研究以2019年为例对比分析本研究遥感估算SMB与区域气候模型MAR和RACMO模拟SMB(图4)。遥感估算SMB与MAR模拟SMB的RMSE=0.443 m w.e.,一致性较好,对应的一元线性回归模型r=0.886。本研究遥感估算SMB与RACMO模拟SMB的RMSE=0.531 m w.e.,对应的一元线性回归模型r=0.820。因此,本研究遥感估算SMB与MAR模拟SMB结果更相近。

图4

图4 2019年本研究遥感估算SMB与RCM(MAR,RACMO)模拟SMB的回归分析

Fig.4 Regression analysis of 2019 remote sensing estimated SMB in this study and RCM (MAR, RACMO) simulated SMB

研究进一步分海拔对比分析本研究遥感估算SMB与MAR和RACMO模拟的SMB(图5)。
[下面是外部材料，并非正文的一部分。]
-- ==== Sys2Proof/Machine/Regs.lean ====
section
/-! DEFINITION. The register map: one constant per register and per field, and the table of access
codes and reset values, written from the register tables of spec/ (00_scope.md R17, R19).
Addresses are flat: the device window from 0, the window of partition p from `winBase p`. -/

namespace Sys2Proof.Machine

/-- A register field: flat address of its register and its bit range (R19). -/
structure Fld where
  addr : Nat
  hi : Nat
  lo : Nat
  deriving DecidableEq, Repr

/-- Access codes of R17. -/
inductive Access
  | ro | rw | w1c | w1s | wo | rwl | rws
  deriving DecidableEq, Repr

/-- One field of the register table: bit range, access code, reset value (R19). -/
structure FieldDesc where
  hi : Nat
  lo : Nat
  acc : Access
  reset : Nat
  deriving DecidableEq, Repr

/-- One row of the register map: offset in its window or page, number of array elements and their stride. -/
structure RegDesc where
  off : Nat
  stride : Nat
  count : Nat
  fields : List FieldDesc
  deriving DecidableEq, Repr

/-- Flat base of the window of partition p (04 R129); the device window has base 0 (04 R128). -/
def winBase (p : Nat) : Nat := 0x1000000 * (p + 1)

namespace Reg
def AVS_CTL : Nat := 0x110100
def PACE_STAT : Nat := 0x110104
def PACE_M (n : Nat) : Nat := 0x110140 + 4 * n
def PAD_SLEW : Nat := 0x10F100
def PAD_FILT : Nat := 0x10F104
def SSC_CTL : Nat := 0x10F108
def STRAP_STAT : Nat := 0x10F10C
def CLKMON_STAT : Nat := 0x10F110
def HOLD_STAT : Nat := 0x10F114
def BOOT_STAT : Nat := 0x100
def BOOT_TIME : Nat := 0x104
def RESET_CAUSE : Nat := 0x108
def DEV_RESET : Nat := 0x10C
def PG_ID (pg : Nat) : Nat := pg + 0x0
def PG_VER (pg : Nat) : Nat := pg + 0x4
def PG_CAP (pg : Nat) : Nat := pg + 0x8
def PG_STAT (pg : Nat) : Nat := pg + 0xC
def PG_CTL (pg : Nat) : Nat := pg + 0x10
def PG_OWNER (pg : Nat) : Nat := pg + 0x14
def INT_RAW (pg : Nat) : Nat := pg + 0x20
def INT_EN (pg : Nat) : Nat := pg + 0x24
def INT_STAT (pg : Nat) : Nat := pg + 0x28
def INT_FORCE (pg : Nat) : Nat := pg + 0x2C
def INT_VEC (pg : Nat) : Nat := pg + 0x30
def ERR_CAP0 (pg : Nat) : Nat := pg + 0x40
def ERR_CAP1 (pg : Nat) : Nat := pg + 0x44
def ERR_CAP2 (pg : Nat) : Nat := pg + 0x48
def ERR_CAP3 (pg : Nat) : Nat := pg + 0x4C
def PG_LOCK (pg : Nat) : Nat := pg + 0x50
def PH_INFO (p : Nat) : Nat := winBase p + 0x100
def PM_EXIST (n : Nat) : Nat := 0x10100 + 4 * n
def PM_SECURE (n : Nat) : Nat := 0x10108 + 4 * n
def PM_COMPAT (n : Nat) : Nat := 0x10110 + 4 * n
def PM_ACCESS : Nat := 0x10118
def EVR_BASE_LO (p : Nat) : Nat := winBase p + 0x3100
def EVR_BASE_HI (p : Nat) : Nat := winBase p + 0x3104
def EVR_CFG (p : Nat) : Nat := winBase p + 0x3108
def EVR_HEAD (p : Nat) : Nat := winBase p + 0x310C
def EVR_TAIL (p : Nat) : Nat := winBase p + 0x3110
def EVR_STAT (p : Nat) : Nat := winBase p + 0x3114
def QV_CFG (p : Nat) : Nat := winBase p + 0x4100
def QV_RING (p : Nat) : Nat := winBase p + 0x4104
def QV_FLOW_QUOTA (p : Nat) : Nat := winBase p + 0x4108
def QV_FLOW_USED (p : Nat) : Nat := winBase p + 0x410C
def QV_PSLOT (p : Nat) : Nat := winBase p + 0x4110
def QV_VSLOT (p : Nat) : Nat := winBase p + 0x4114
def PV_HOLD (p : Nat) : Nat := winBase p + 0x5100
def PV_GATE (p : Nat) : Nat := winBase p + 0x5104
def PV_DEFER (p : Nat) : Nat := winBase p + 0x5108
def PV_STATE (p : Nat) : Nat := winBase p + 0x510C
def QT_RINGS : Nat := 0x20100
def QT_FLOWS : Nat := 0x20104
def QT_FREE : Nat := 0x20108
def RC_BASE_LO (p : Nat) : Nat := winBase p + 0x2100
def RC_BASE_HI (p : Nat) : Nat := winBase p + 0x2104
def RC_CFG (p : Nat) : Nat := winBase p + 0x2108
def RC_CMD (p : Nat) : Nat := winBase p + 0x210C
def RC_STAT (p : Nat) : Nat := winBase p + 0x2110
def RC_QUEUE (p : Nat) : Nat := winBase p + 0x2114
def RC_INFO (p : Nat) : Nat := winBase p + 0x2118
def RC_SQ_ACTIVE (p : Nat) (n : Nat) : Nat := winBase p + 0x2140 + 4 * n
def RC_CQ_ACTIVE (p : Nat) (n : Nat) : Nat := winBase p + 0x2160 + 4 * n
def SQ_TAIL (p : Nat) (n : Nat) : Nat := winBase p + 0x1100 + 4 * n
def CQ_HEAD (p : Nat) (n : Nat) : Nat := winBase p + 0x1800 + 4 * n
def HS_CFG (n : Nat) : Nat := 0x40100 + 4 * n
def HS_DRIFT : Nat := 0x40118
def HS_STAT : Nat := 0x4011C
def HS_PLAN : Nat := 0x40120
def HS_MEAS (n : Nat) : Nat := 0x40140 + 4 * n
def HS_STAMP_LO : Nat := 0x40160
def HS_STAMP_HI : Nat := 0x40164
def LF_CARRIER : Nat := 0x41100
def LF_MODE : Nat := 0x41104
def LF_BURST : Nat := 0x41108
def LF_ZONE : Nat := 0x4110C
def LF_CH (n : Nat) : Nat := 0x41140 + 4 * n
def LF_DIAG (n : Nat) : Nat := 0x41160 + 4 * n
def LF_STAT : Nat := 0x41180
def UHF_FREQ : Nat := 0x42100
def UHF_MOD : Nat := 0x42104
def UHF_SYNC : Nat := 0x42108
def UHF_SLOT : Nat := 0x4210C
def UHF_SLOTRES : Nat := 0x42140
def UHF_RSSI : Nat := 0x42144
def UHF_CNT0 : Nat := 0x42148
def UHF_CNT1 : Nat := 0x4214C
def BC_CFG : Nat := 0x43100
def BC_STAT : Nat := 0x43104
def AS_FE_STAT (p : Nat) : Nat := winBase p + 0x7100
def UWB_PHY : Nat := 0x50100
def UWB_TIMING : Nat := 0x50104
def UWB_KEYWIN : Nat := 0x50108
def UWB_PLAN : Nat := 0x5010C
def UWB_POLICY : Nat := 0x50110
def UWB_LIMIT : Nat := 0x50114
def UWB_DETECT : Nat := 0x50118
def UWB_CAL (n : Nat) : Nat := 0x50140 + 4 * n
def RNG_LAST : Nat := 0x51100
def RNG_DIST : Nat := 0x51104
def RNG_COMP0 : Nat := 0x51108
def RNG_COMP1 : Nat := 0x5110C
def RNG_RSSI : Nat := 0x51110
def RNG_STAMP_LO : Nat := 0x51114
def RNG_STAMP_HI : Nat := 0x51118
def RNG_PORT : Nat := 0x5111C
def AC_STAT : Nat := 0x60100
def AC_LAST : Nat := 0x60104
def AC_SEQ : Nat := 0x60108
def IM_STAT : Nat := 0x61100
def IM_CNT_LO : Nat := 0x61104
def IM_CNT_HI : Nat := 0x61108
def LANE_CFG (n : Nat) : Nat := 0x30100 + 4 * n
def LANE_STAT (n : Nat) : Nat := 0x30140 + 4 * n
def FE_OK_LO : Nat := 0x31100
def FE_OK_HI : Nat := 0x31104
def FE_STAT : Nat := 0x31108
def FE_FAIL (n : Nat) : Nat := 0x31140 + 4 * n
def SPILL_BASE_LO : Nat := 0x21100
def SPILL_BASE_HI : Nat := 0x21104
def SPILL_SLOTS : Nat := 0x21108
def SPILL_USED : Nat := 0x2110C
def SPILL_RETIRED : Nat := 0x21110
def SPILL_CACHE : Nat := 0x21114
def SPILL_CNT0 : Nat := 0x21118
def SPILL_CNT1 : Nat := 0x2111C
def SPILL_CNT2 : Nat := 0x21120
def HM_AVAIL : Nat := 0x70100
def HM_PROB : Nat := 0x70104
def HM_QDEPTH : Nat := 0x70108
def HM_CNT_PREEMPT : Nat := 0x7010C
def HM_CNT_MISMATCH : Nat := 0x70110
def HM_CNT_AUTHFAIL : Nat := 0x70114
def HM_CNT_EXHAUSTED : Nat := 0x70118
def HM_CTL : Nat := 0x70120
def DG_STAT : Nat := 0x70124
def HM_WAITMAX (n : Nat) : Nat := 0x70140 + 4 * n
def EN_SVC_N : Nat := 0x80100
def EN_SVC_S : Nat := 0x80104
def EN_PROB_N : Nat := 0x80108
def EN_PROB_S : Nat := 0x8010C
def EN_SPARES : Nat := 0x80110
def EN_FW : Nat := 0x80114
def EN_STAGE : Nat := 0x80118
def EN_APPLETS : Nat := 0x8011C
def EN_CNT_FAULT : Nat := 0x80120
def EN_CNT_MOVE : Nat := 0x80124
def EN_MAP (n : Nat) : Nat := 0x80140 + 4 * n
def CR_STAT : Nat := 0x90100
def CR_SLOTS : Nat := 0x90104
def CR_SVN : Nat := 0x90108
def CR_CNT : Nat := 0x9010C
def CR_MEAS (n : Nat) : Nat := 0x90140 + 4 * n
def CR_SIGNER (n : Nat) : Nat := 0x90180 + 4 * n
def AV_AVAIL : Nat := 0xA0100
def AV_QDEPTH : Nat := 0xA0104
def AV_CNT_OPS : Nat := 0xA0108
def AV_CNT_CHECK : Nat := 0xA010C
def AV_SIGNERS : Nat := 0xA0110
def WH_CTL : Nat := 0xB0100
def WH_STAT (n : Nat) : Nat := 0xB0104 + 4 * n
def BW_STAT (n : Nat) : Nat := 0xB010C + 4 * n
def WH_CNT : Nat := 0xB0114
def WH_RAW : Nat := 0xB0118
def WH_RAWSTAT : Nat := 0xB011C
def EE_STAT : Nat := 0xC0100
def EE_SAN : Nat := 0xC0104
def EE_ECC : Nat := 0xC0108
def EE_REFRESH : Nat := 0xC010C
def EE_SPARES : Nat := 0xC0110
def EE_PATROL : Nat := 0xC0114
def EE_CREDFAIL : Nat := 0xC0118
def EE_RGN (n : Nat) : Nat := 0xC0140 + 4 * n
def HW_ROLE : Nat := 0xD0100
def HW_EPOCH_LO : Nat := 0xD0104
def HW_EPOCH_HI : Nat := 0xD0108
def HW_LEASE : Nat := 0xD010C
def HW_PATHS : Nat := 0xD0110
def HW_CNT_MISMATCH : Nat := 0xD0114
def HW_CNT_STALE : Nat := 0xD0118
def HW_CNT_FAILOVER : Nat := 0xD011C
def HW_WEIR_WAITN : Nat := 0xD0120
def HW_WEIR_WAITS : Nat := 0xD0124
def HW_CTL : Nat := 0xD0128
def HW_INPUT : Nat := 0xD012C
def HW_FENCE_TIME_LO : Nat := 0xD0130
def HW_FENCE_TIME_HI : Nat := 0xD0134
def PW_REQ : Nat := 0xE0100
def PW_CFG : Nat := 0xE0104
def PW_MISC : Nat := 0xE0108
def PW_STAT : Nat := 0xE010C
def PW_WAKE (n : Nat) : Nat := 0xE0140 + 4 * n
def PW_WAKE_STAT : Nat := 0xE0160
def PW_WAKE_TIME_LO : Nat := 0xE0164
def PW_WAKE_TIME_HI : Nat := 0xE0168
def PW_ALARM_LO : Nat := 0xE0170
def PW_ALARM_HI : Nat := 0xE0174
def PW_CAP : Nat := 0xE0180
def PW_POWER : Nat := 0xE0184
def PW_CNT : Nat := 0xE0188
def PW_CTL : Nat := 0xE018C
def RV_CONV : Nat := 0xE1100
def RV_WELCOME : Nat := 0xE1104
def RV_SCAN : Nat := 0xE1108
def RV_BUDGET : Nat := 0xE110C
def RV_STAT : Nat := 0xE1110
def RV_STORE : Nat := 0xE1114
def RV_FCAST : Nat := 0xE1118
def RV_PLAN : Nat := 0xE111C
def RV_BASE : Nat := 0xE1120
def RV_DEMAND : Nat := 0xE1124
def RV_SPENT_LO : Nat := 0xE1128
def RV_SPENT_HI : Nat := 0xE112C
def RV_STEPS : Nat := 0xE1130
def RVV_STAT (p : Nat) : Nat := winBase p + 0x6100
def RVV_PLAN (p : Nat) : Nat := winBase p + 0x6104
def TP_STAT : Nat := 0xF0100
def TP_RAISE : Nat := 0xF0104
def TP_CFG : Nat := 0xF0108
def TP_RELEASE : Nat := 0xF010C
def TP_LIFE : Nat := 0xF0110
def TP_LOG_SEL : Nat := 0xF0114
def TP_LOG_HEAD : Nat := 0xF0118
def TP_LOGD (n : Nat) : Nat := 0xF0120 + 4 * n
def TP_CNT (n : Nat) : Nat := 0xF0140 + 4 * n
def LC_STAT : Nat := 0x1100
def DBG_STAT : Nat := 0x1104
def DBG_CNT : Nat := 0x1108
def CD_CFG : Nat := 0x100100
def CD_STAT : Nat := 0x100104
def CD_CNT : Nat := 0x100108
def CAN_CFG (n : Nat) : Nat := 0x62100 + 4 * n
def CAN_NBT (n : Nat) : Nat := 0x62108 + 8 * n
def CAN_DBT (n : Nat) : Nat := 0x6210C + 8 * n
def CAN_STAT (n : Nat) : Nat := 0x62118 + 4 * n
def PM_PAGEMAP : Nat := 0x101100
def PM_STAT : Nat := 0x101104
def GPIO_CFG (n : Nat) : Nat := 0x102100 + 4 * n
def GPIO_OUT : Nat := 0x102140
def GPIO_IN : Nat := 0x102144
def TM_TEMP : Nat := 0x110180
def TM_UTIL : Nat := 0x110184
def TM_LAT_MAX : Nat := 0x110188
def TM_CTL : Nat := 0x11018C
def RNG_CNT0 : Nat := 0x51140
def RNG_CNT1 : Nat := 0x51144
def RNG_CNT2 : Nat := 0x51148
def RNG_CNT3 : Nat := 0x5114C
def AC_CNT0 : Nat := 0x60140
def AC_CNT1 : Nat := 0x60144
def AC_CNT2 : Nat := 0x60148
def LANE_CNTA (n : Nat) : Nat := 0x30180 + 8 * n
def LANE_CNTB (n : Nat) : Nat := 0x30184 + 8 * n
def AS_RNG_STAT (p : Nat) : Nat := winBase p + 0x7180
def AS_AC_LAST (p : Nat) : Nat := winBase p + 0x7200
def AS_IM_STAT (p : Nat) : Nat := winBase p + 0x7204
结果表明,三者反映的表面物质损失集中分布在冰盖海拔1 500 m以下,而1 500 m以上的冰盖内陆地区则有较小的表面物质积累。2种RCM模拟SMB在海拔500~1 500 m与本研究遥感估算SMB结果较为一致,但在1 500 m以上的高海拔地区RCM模拟SMB与本研究遥感估算SMB相对差异较大,RCM模拟结果低估了高海拔地区的表面物质积累。

图5

图5 本研究遥感估算SMB与RCM(MAR,RACMO)模拟SMB分海拔对比

Fig.5 Comparison between remote sensing estimated SMB in this study and RCM (MAR, RACMO) simulated SMB elevations

4 结论

研究提出了一种综合冰通量散度的格陵兰冰盖表面物质平衡遥感估算方法,估算并分析了2019年与2020年格陵兰冰盖SMB空间分布。2019年与2020年SMB估算范围占总冰盖区域80%,剩余区域由于冰流速对估算误差的影响,并未估算SMB。在2 a内,西南流域(SW)均为表面物质高损失区,南部流域(SO)和东南流域(SE)均为表面物质高积累区,北部沿海小范围在2 a内物质损失量均较高,其余大部分地区的SMB值较小。2019年与2020年相比,总体消融旺盛,但局地仍有较高物质积累。本研究遥感估算SMB与PROMICE实测SMB具有较好的一致性(RMSE为0.519 m w.e.),优于区域气候模型模拟SMB(RMSE 为 0.565~0.877 m w.e.),因而提供了一种可靠的估算格陵兰冰盖表面物质平衡空间分布的方法。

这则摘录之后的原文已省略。